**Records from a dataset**
-- ==== Sys2Proof/Machine/Issue.lean ====
section
/-!
DEFINITION. Machine/Issue.lean: what every core instruction shares: the family-level form an instruction decodes to, the issue rule and its
interlocks (R290, R294, R941), ranges, ports, tokens, faults at issue, and the passing of a CCLK.
-/
namespace Sys2Proof.Machine

/-- Integer operations of Table 8-1, in the order of their minor opcodes. -/
inductive AluK where
  | add | sub | and | or | xor | shl | shr | sra | min | max | minU | maxU
  deriving DecidableEq, Repr

/-- Multiply and divide operations of Table 8-2, in the order of their minor opcodes. -/
inductive MdK where
  | mulU | mulS | mulhU | mulhS | divU | divS | remU | remS
  deriving DecidableEq, Repr

/-- Two-operand binary32 operations, scalar and lane-wise. -/
inductive FbinK where
  | add | sub | mul | min | max
  deriving DecidableEq, Repr

/-- Conversions between x and f registers (Table 8-5, major 0x21). -/
inductive FcvtK where
  | mvX | mvF | sL | sLu | lS | luS
  deriving DecidableEq, Repr

/-- Tile operands as numbers (Table 9-1). -/
structure TileOp where
  h : Nat
  o : Nat
  n : Nat
  f : Nat
  b : Bool
  deriving DecidableEq, Repr

/-- A tile as the syntax gives it. -/
def TileOp.of (t : Tile) : TileOp := { h := t.h.toNat, o := t.o.toNat, n := t.n.toNat, f := t.f.toNat, b := t.b }

/-- A core instruction as the issue stage sees it. -/
inductive CoreOp where
  | alu (k : AluK) (d a : Nat) (b : Opnd)
  | sel (d a b c : Nat)
  | md (k : MdK) (d a b : Nat)
  | ld (isF : Bool) (d a h : Nat) (imm : W64)
  | st (isF : Bool) (a b h : Nat) (imm : W64)
  | fbin (k : FbinK) (d a b : Nat) (rm : Rm)
  | fma (d a b c : Nat) (rm : Rm)
  | fsign (clear : Bool) (d a : Nat)
  | fdiv (d a b : Nat) (rm : Rm)
  | fsqrt (d a : Nat) (rm : Rm)
  | fcvt (k : FcvtK) (d a : Nat) (rm : Rm)
  | fli (d : Nat) (imm : W32)
  | jmp (imm : W64)
  | jmpr (a : Nat)
  | call (d : Nat) (imm : W64)
  | loop (d a : Nat) (imm : W64)
  | cmp (k : CmpK) (d a : Nat) (b : Opnd)
  | fcmp (k : FcmpK) (d a b : Nat)
  | plog (k : PlogK) (d a b : Nat)
  | srRead (d sr : Nat)
  | srWrite (a : Nat)
  | syncAdd (a : Nat) (b : Opnd)
  | syncSet (a b : Nat)
  | syncRead (d a : Nat)
  | syncWait (a b : Nat)
  | phase (p : Nat)
  | emberSave (a b h rows first : Nat)
  | jobDone (a b c h rows status first : Nat)
  | specAccept (a : Nat)
  | vld (d a h f : Nat) (b32 : Bool) (part imm : Nat)
  | vst (a b c h f : Nat) (b32 : Bool) (part : Nat) (expl : Bool) (imm : Nat)
  | vbin (k : FbinK) (d a b : Nat) (rm : Rm)
  | vfma (d a b c : Nat) (rm : Rm)
  | vsign (clear : Bool) (d a : Nat)
  | vbcast (d a : Nat)
  | vext (d a b : Nat)
  | vins (d a b : Nat)
  | vsum (d a : Nat) (rm : Rm)
  | vdot (d a b : Nat) (rm : Rm)
  | vamax (d a : Nat)
  | tsum (d c a b : Nat)
  | vres (d a b c : Nat)
  | vexp (d a : Nat)
  | mma (t0 t1 : TileOp) (h2 o2 xa xb xc : Nat) (acc : Bool) (kch q : Nat)
  | dmaRd (t : TileOp) (f1 : Nat) (b1 : Bool) (xa xb xc : Nat) (async : Bool)
  | dmaWr (t : TileOp) (f1 : Nat) (b1 : Bool) (xa xb xc : Nat)
  | rwPut (h0 o0 n0 h1 o1 xb xc : Nat)
  | ringPush (h0 o0 n0 h1 xb : Nat)
  | ringHead (d h : Nat)
  | ringAvail (d h : Nat)
  | ringPop (a h : Nat)
  | arrWait (b i : Nat)
  | arrRead (d i : Nat)
  | arrSet (b i : Nat)
  | xferFence
  | rcount (d a b h rows mode f imm : Nat)
  deriving DecidableEq, Repr
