-- ==== Sys2Proof/Machine/SyncOps.lean ====
section
/-!
DEFINITION. Machine/SyncOps.lean: the sync block: host accesses to counters and arm slots, the order of application, watches, arms
and their fires (06).
-/
namespace Sys2Proof.Machine

/-! ### Access by the host (R250, R938, R275) -/

/-- Function `f` may name a counter or slot of block `b`: the PF of any allocated block, a VF of its own tenant's. -/
def Dev.blockOpen (d : Dev) (f b : Nat) : Bool :=
  let o := SMap.get 0 d.syn.owner b
  if f = 0 then decide (o ≠ 0) else decide (o = f + 1)

/-- A refused host access (Table 6-2): counted, and its counter or slot number recorded. -/
def Dev.accErr (d : Dev) (f num : Nat) : Dev :=
  { d with syn := { d.syn with
      accErr := satInc d.syn.accErr
      errInfo := BitVec.ofNat 32 (place num 0 17 + place f 24 7 + place 1 31 1) } }

/-! ### What an applied operation sets off (R254, R262-R264) -/

/-- The slot has fired in FCLK cycle `now` (R263). -/
def Arm.firedIn (a : Arm) (now : Nat) : Bool := a.firedAt == now + 1

/-- The slot after its counter has come to `v` by an operation applied in FCLK cycle `now`; one that has fired in this cycle is re-based
without a second fire (R264). -/
def Arm.see (a : Arm) (now v : Nat) : Arm :=
  let t := a.thresh.toNat
  let s := a.step.toNat
  if !a.armed || decide (v < t) then a
  else if decide (1 ≤ s) && decide (256 * s ≤ v - t) then
    { a with thresh := BitVec.ofNat 64 (v + s), skip := true, due := !a.firedIn now, rebased := !a.firedIn now }
  else { a with due := true }

/-- A core's wake arm after counter `c` has come to a satisfying value for thresholds up to `v`. -/
def Core.seeCtr (k : Core) (c v : Nat) : Core :=
  match k.wait with
  | .sync i t false => if i = c && decide (t.toNat ≤ v) then { k with wait := .sync i t true } else k
  | _ => k

/-- A job's watches after counter `c` has come to `v`: WAITCTR while it waits, MEASCTR while it runs ahead of its measurement. -/
def Job.seeCtr (j : Job) (c v : Nat) : Job :=
  let j := if decide (j.st = .waiting) && j.waitCtr == some c && decide (j.waitVal ≤ v) then { j with watchSat := true } else j
  if decide (j.st = .presolving) && j.measCtr == some c && decide (j.measVal ≤ v) then { j with measSat := true } else j

/-- Every watch and arm on counter `c` sees the value `v` that follows an applied ADD or SET. -/
def Dev.ctrSeen (d : Dev) (c v : Nat) : Dev :=
  { d with
    cores := SMap.mapV {} (fun _ k => k.seeCtr c v) d.cores
    stk := { d.stk with jobs := SMap.mapV none (fun _ j => j.map (·.seeCtr c v)) d.stk.jobs }
    syn := { d.syn with arms := SMap.mapV {} (fun _ a => if a.ctr.toNat = c then a.see d.fno v else a) d.syn.arms } }

/-! ### Application (R248, R252, R253, R255, R260, R848) -/

/-- The running SLE is to learn that counter `c` changes to `v`, where it is CMTCTR (R655). -/
def Sle.seeCommit (s : Sle) (c : Nat) (old v : W64) : Sle :=
  if decide (s.st = .running) && s.cfg.cmt == some c && v != old then { s with commits := s.commits ++ [v] } else s

/-- The value of counter `c` becomes `v`; a BAD counter ignores it. -/
def Dev.ctrPut (d : Dev) (c : Nat) (v : W64) (wrap : Bool) : Dev :=
  if SMap.get false d.syn.bad c then d
  else
    let s := d.sle.seeCommit c (SMap.get 0 d.syn.ctr c) v
    ({ d with syn := { d.syn with ctr := SMap.set 0 d.syn.ctr c v, wrap := d.syn.wrap || wrap }, sle := s }).ctrSeen c v.toNat

/-- The result of a core READ: the value stands ready to return. -/
def Dev.ctrRead (d : Dev) (c n seq : Nat) : Dev :=
  let v := d.ctrVal c
  d.updCore n (fun k => { k with ops := k.ops.map (fun o =>
    if o.seq = seq then
      match o.kind with
      | .syncRead r _ => { o with kind := .regs [.x r v] }
      | _ => o
    else o) })

/-- One operation is applied. -/
def Dev.synApply (d : Dev) (p : SynPend) : Dev :=
  match p.op with
  | .add x =>
    let s := (SMap.get 0 d.syn.ctr p.ctr).toNat + x.toNat
    d.ctrPut p.ctr (BitVec.ofNat 64 s) (decide (2 ^ 64 ≤ s))
  | .set v => d.ctrPut p.ctr v false
  | .read n seq => d.ctrRead p.ctr n seq

/-- The operation may be applied: the writes that a core's ADD or SET follows are visible (R255). -/
def Dev.synReady (d : Dev) (p : SynPend) : Bool :=
  p.src < 6 || (decide (p.needDma ≤ (d.core (p.src - 6)).dmaDone) && decide (p.needRem ≤ (d.core (p.src - 6)).remDone))

/-- The oldest operation of a source on a counter, and the others. -/
def takePend (c src : Nat) : List SynPend → Option (SynPend × List SynPend)
  | [] => none
  | p :: ps =>
    if p.ctr = c && p.src = src then some (p, ps) else (takePend c src ps).map (fun r => (r.1, p :: r.2))

/-- The oldest operation of source `src` on counter `c` is applied, if it may be. -/
def Dev.applySrc (d : Dev) (c src : Nat) : Dev :=
  match takePend c src d.syn.pend with
  | none => d
  | some (p, rest) => if d.synReady p then ({ d with syn := { d.syn with pend := rest } }).synApply p else d

/-- The operations on counter `c` that reach the block in one FCLK from the sources in `srcs`, in source order (R252). -/
def Dev.counterApply (d : Dev) (c : Nat) (srcs : BitVec 24) : Dev :=
  (List.range 24).foldl (fun d s => if srcs.getLsbD s then d.applySrc c s else d) d

/-- The host's operations on counter `c` that wait are applied, in order (R939). -/
def Dev.flushHost (d : Dev) (c : Nat) : Dev :=
  (List.range (d.syn.pend.filter (fun p => p.src == 0 && p.ctr == c)).length).foldl (fun d _ => d.applySrc c 0) d

/-- An operation of function `f`, received before place `upto`, is not yet applied: a read of the function waits (R939). -/
def Dev.synBehind (d : Dev) (f upto : Nat) : Bool := d.syn.pend.any (fun p => p.src == 0 && p.fn == f && decide (p.id < upto))

/-! ### Host accesses -/

/-- SET by the host, as function `f` (R248, R275). -/
def Dev.synCtrWrite (d : Dev) (f c : Nat) (narrow : Bool) (v : W64) : Dev :=
  if !d.blockOpen f (c / 256) then d.accErr f c
  else if narrow then { d with syn := { d.syn with accErr := satInc d.syn.accErr } }
  else d.synPush { ctr := c, op := .set v, src := 0, needDma := 0, needRem := 0, fn := f }

/-- ADD by the host (R248). -/
def Dev.synAddWrite (d : Dev) (f c : Nat) (x : W32) : Dev :=
  if !d.blockOpen f (c / 256) then d.accErr f c
  else d.synPush { ctr := c, op := .add x, src := 0, needDma := 0, needRem := 0, fn := f }

/-- Arm slot `a`. -/
def Dev.arm (d : Dev) (a : Nat) : Arm := SMap.get {} d.syn.arms a
/-- Change arm slot `a`. -/
def Dev.updArm (d : Dev) (a : Nat) (f : Arm → Arm) : Dev := { d with syn := { d.syn with arms := SMap.upd {} d.syn.arms a f } }

/-- The vectors that a slot of tenant `t` may name (Table 21-4). -/
def vecOk (t v : Nat) : Bool := if t = 0 then decide (16 ≤ v) && decide (v < 2048) else decide (1 ≤ v) && decide (v < 64)

/-- The arming of a slot is refused (R266). -/
def Dev.armBad (d : Dev) (a ctr action : Nat) : Bool :=
  let t := SMap.get 0 d.syn.owner (a / 16) - 1
  let m := (d.arm a).target.toNat
  !d.ownsCtr t ctr ||
  (if action = 0 then !vecOk t m
   else match d.queue m with
     | some q => decide (q.tenant ≠ t) || q.pst.isSome
     | none => true)

/-- A write of `SYN_ARM_CTL` (R261, R266, R938). A reserved ACTION counts as 0 (R20). -/
def Dev.armCtl (d : Dev) (src : WarnSrc) (f a : Nat) (w : W32) : Dev :=
  if !d.blockOpen f (a / 16) then d.accErr f a
  else
    let n := w.toNat
    let ctr := bits n 0 17
    let rsv := decide (2 ≤ bits n 24 2)
    let action := if rsv then 0 else bits n 24 2
    let d := if rsv then d.cfgWarn src (0x380008 + a * 32) else d
    let d := d.updArm a (fun s => { s with
      ctr := BitVec.ofNat 17 ctr, action := BitVec.ofNat 2 action, armed := false, due := false, rebased := false })
    if !bit1 n 31 then d
    else if d.armBad a ctr action then (d.updArm a (fun s => { s with invTgt := true })).accErr f a
    else
      let d := d.flushHost ctr
      d.updArm a (fun s => { s with armed := true, due := d.ctrGe ctr s.thresh })

/-! ### Fires (R262, R263, R267, R268) -/

/-- The slot has a fire to make: an applied operation has satisfied it, or its counter satisfies it still (R262, R263). -/
def Dev.armSat (d : Dev) (s : Arm) : Bool := s.armed && (s.due || d.ctrGe s.ctr.toNat s.thresh)

/-- A satisfied slot fires, once per FCLK cycle at most (R263): its action is under way and THRESH moves on. -/
def Dev.armFire (d : Dev) (a : Nat) : Dev :=
  let s := d.arm a
  if !d.armSat s || s.firedIn d.fno then d
  else
    let y := d.syn
    let y := if s.action = 1 then { y with rel := y.rel ++ [(a, s.target.toNat)] }
      else if y.irq.any (fun e => e.1 == a) then y
      else { y with irq := y.irq ++ [(a, SMap.get 0 y.owner (a / 16) - 1, s.target.toNat)] }
    let th := if s.rebased then s.thresh else s.thresh + s.step.setWidth 64
    let on := decide (s.step ≠ 0)
    let s := { s with
      thresh := th
      fires := satInc s.fires
      armed := on
      due := false
      rebased := false
      firedAt := d.fno + 1 }
    { d with syn := { y with arms := SMap.set {} y.arms a s } }

/-- The first entry of slot `a`, and the others. -/
def takeSlot {α : Type} (a : Nat) : List (Nat × α) → Option (α × List (Nat × α))
  | [] => none
  | e :: es => if e.1 = a then some (e.2, es) else (takeSlot a es).map (fun r => (r.1, e :: r.2))

/-- A RELEASE fire reaches its queue (R246, R267): the tail advances by one entry, or the fire is discarded where the ring is full. -/
def Dev.armRelease (d : Dev) (a : Nat) : Dev :=
  match takeSlot a d.syn.rel with
  | none => d
  | some (u, rest) =>
    let d := { d with syn := { d.syn with rel := rest } }
    match d.queue u with
    | none => d
    | some q =>
      let t := (q.tail + 1) % q.desc.sqSize
      if t = q.head then d.updArm a (fun s => { s with relFull := true })
      else (d.updQueue u (fun q => { q with tail := t, stopped := false })).headWb u

/-- The MSI-X message of an IRQ fire is raised (R268). -/
def Dev.armIrq (d : Dev) (a : Nat) : Dev :=
  match takeSlot a d.syn.irq with
  | none => d
  | some (e, rest) => ({ d with syn := { d.syn with irq := rest } }).raiseVec e.1 e.2

/-- An uncorrectable error marks a counter BAD (R848). -/
def Dev.ctrUe (d : Dev) (c : Nat) : Dev :=
  ({ d with syn := { d.syn with bad := SMap.set false d.syn.bad c true } }).record
    { cls := 5, source := 2, code := 0x0016, info := c }

end Sys2Proof.Machine
end

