/-- A descriptor fails R460 or R462 by itself. -/
def handleBad (w : W64) : Bool :=
  let n := w.toNat
  let h := decodeHandle w
  let rsv := bits n 2 6 != 0 || bits n 29 3 != 0 || bits n 37 3 != 0 || bits n 47 16 != 0
  if !h.valid then rsv
  else
    rsv || h.mem == 3 || h.count == 0 || decide (1024 < h.count) || decide (memRows h.mem < h.base + h.rows) ||
    (h.resident && h.scratch) ||
    (h.versioned && (h.mem == 0 || h.ring || h.remote || h.resident || h.actr.isSome))

/-- A VERSIONED handle shares a row with another. -/
def tableBad (hs : List HDesc) : Bool :=
  (List.range hs.length).any (fun i => (List.range hs.length).any (fun k =>
    match hs[i]?, hs[k]? with
    | some a, some b => i != k && a.valid && b.valid && a.versioned && a.overlaps b
    | _, _ => false))

/-- The handles that take the parameter and kindling loads are as R561 asks. -/
def loadHandlesBad (hs : List HDesc) (ph : Nat) (kh : Option Nat) : Bool :=
  match hs[ph]? with
  | none => true
  | some p =>
    !p.valid || p.mem != 1 || p.versioned || p.ring || p.remote ||
    (match kh with
      | none => false
      | some k => match hs[k]? with
        | none => true
        | some h => !h.valid || h.mem != 1 || h.versioned || h.ring || h.overlaps p)

/-- Words of `k` bytes, `n` of them, from an offset. -/
def wordsAt (b : List Byte) (ofs k n : Nat) : List Nat := (List.range n).map (fun i => fieldAt b (ofs + k * i) k)

/-- The program that an image declares (Table 14-1), under the clock of the grade (R560). -/
def progOf (g : Grade) (t base len : Nat) (b : List Byte) : Prog :=
  let f := fieldAt b
  let kh := f 12 1
  { tenant := t, base := base, len := len, isa := f 6 1, nMin := f 7 1, nMax := f 8 1, nPhase := f 9 1, rsv := f 10 1,
    paramH := f 11 1, kindH := if kh = 0xFF then none else some kh, ttfe := if g = .b1618 then f 20 4 else f 16 4,
    fpc := BitVec.ofNat 32 (f 24 4), codeOfs := f 28 4, codeLen := f 32 4, entry := f 36 4, claims := wordsAt b 64 1 64,
    handles := (wordsAt b 128 8 64).map (BitVec.ofNat 64),
    budgets := (wordsAt b 640 4 (f 9 1 * (f 8 1 + 1 - f 7 1))).map (BitVec.ofNat 32) }

/-- The image fails a check of R561 or R175. -/
def imageBad (len : Nat) (b : List Byte) : Bool :=
  let f := fieldAt b
  let p := progOf .a1618 0 0 len b
  let hs := p.handles.map decodeHandle
  let out (x lo hi : Nat) : Bool := decide (x < lo) || decide (hi < x)
  decide (len < 640) || decide (b.take 4 ≠ [0x50, 0x56, 0x43, 0x50]) || f 4 2 != 1 || f 13 3 != 0 || f 44 20 != 0 ||
  f 40 4 != crc32 (b.take 40 ++ (b.take len).drop 44) || out p.isa 1 1 || out p.nMin 1 18 || out p.nMax p.nMin 18 ||
  out p.nPhase 1 64 || out p.rsv 0 3 || out p.paramH 0 63 || (f 12 1 != 0xFF && decide (63 < f 12 1)) || f 16 4 == 0 || f 20 4 == 0 ||
  p.codeOfs % 64 != 0 || p.codeLen == 0 || p.codeLen % 16 != 0 || decide (p.codeLen / 16 ≤ p.entry) ||
  (p.claims.zip (List.range 64)).any (fun e => decide (3 < e.1) || (decide (p.nPhase ≤ e.2) && e.1 != 0)) ||
  decide (p.codeOfs < 640 + 4 * p.budgets.length) || decide (len < p.codeOfs + p.codeLen) || p.handles.any handleBad || tableBad hs ||
  decide (fpcWrite p.fpc p.fpc ≠ (p.fpc, false)) || loadHandlesBad hs p.paramH p.kindH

**ASSIGNMENT**
Search the records for lines holding the word "FcvtK", then copy each line you find.

**EXERCISE RESULT**
inductive FcvtK where
  | fcvt (k : FcvtK) (d a : Nat) (rm : Rm)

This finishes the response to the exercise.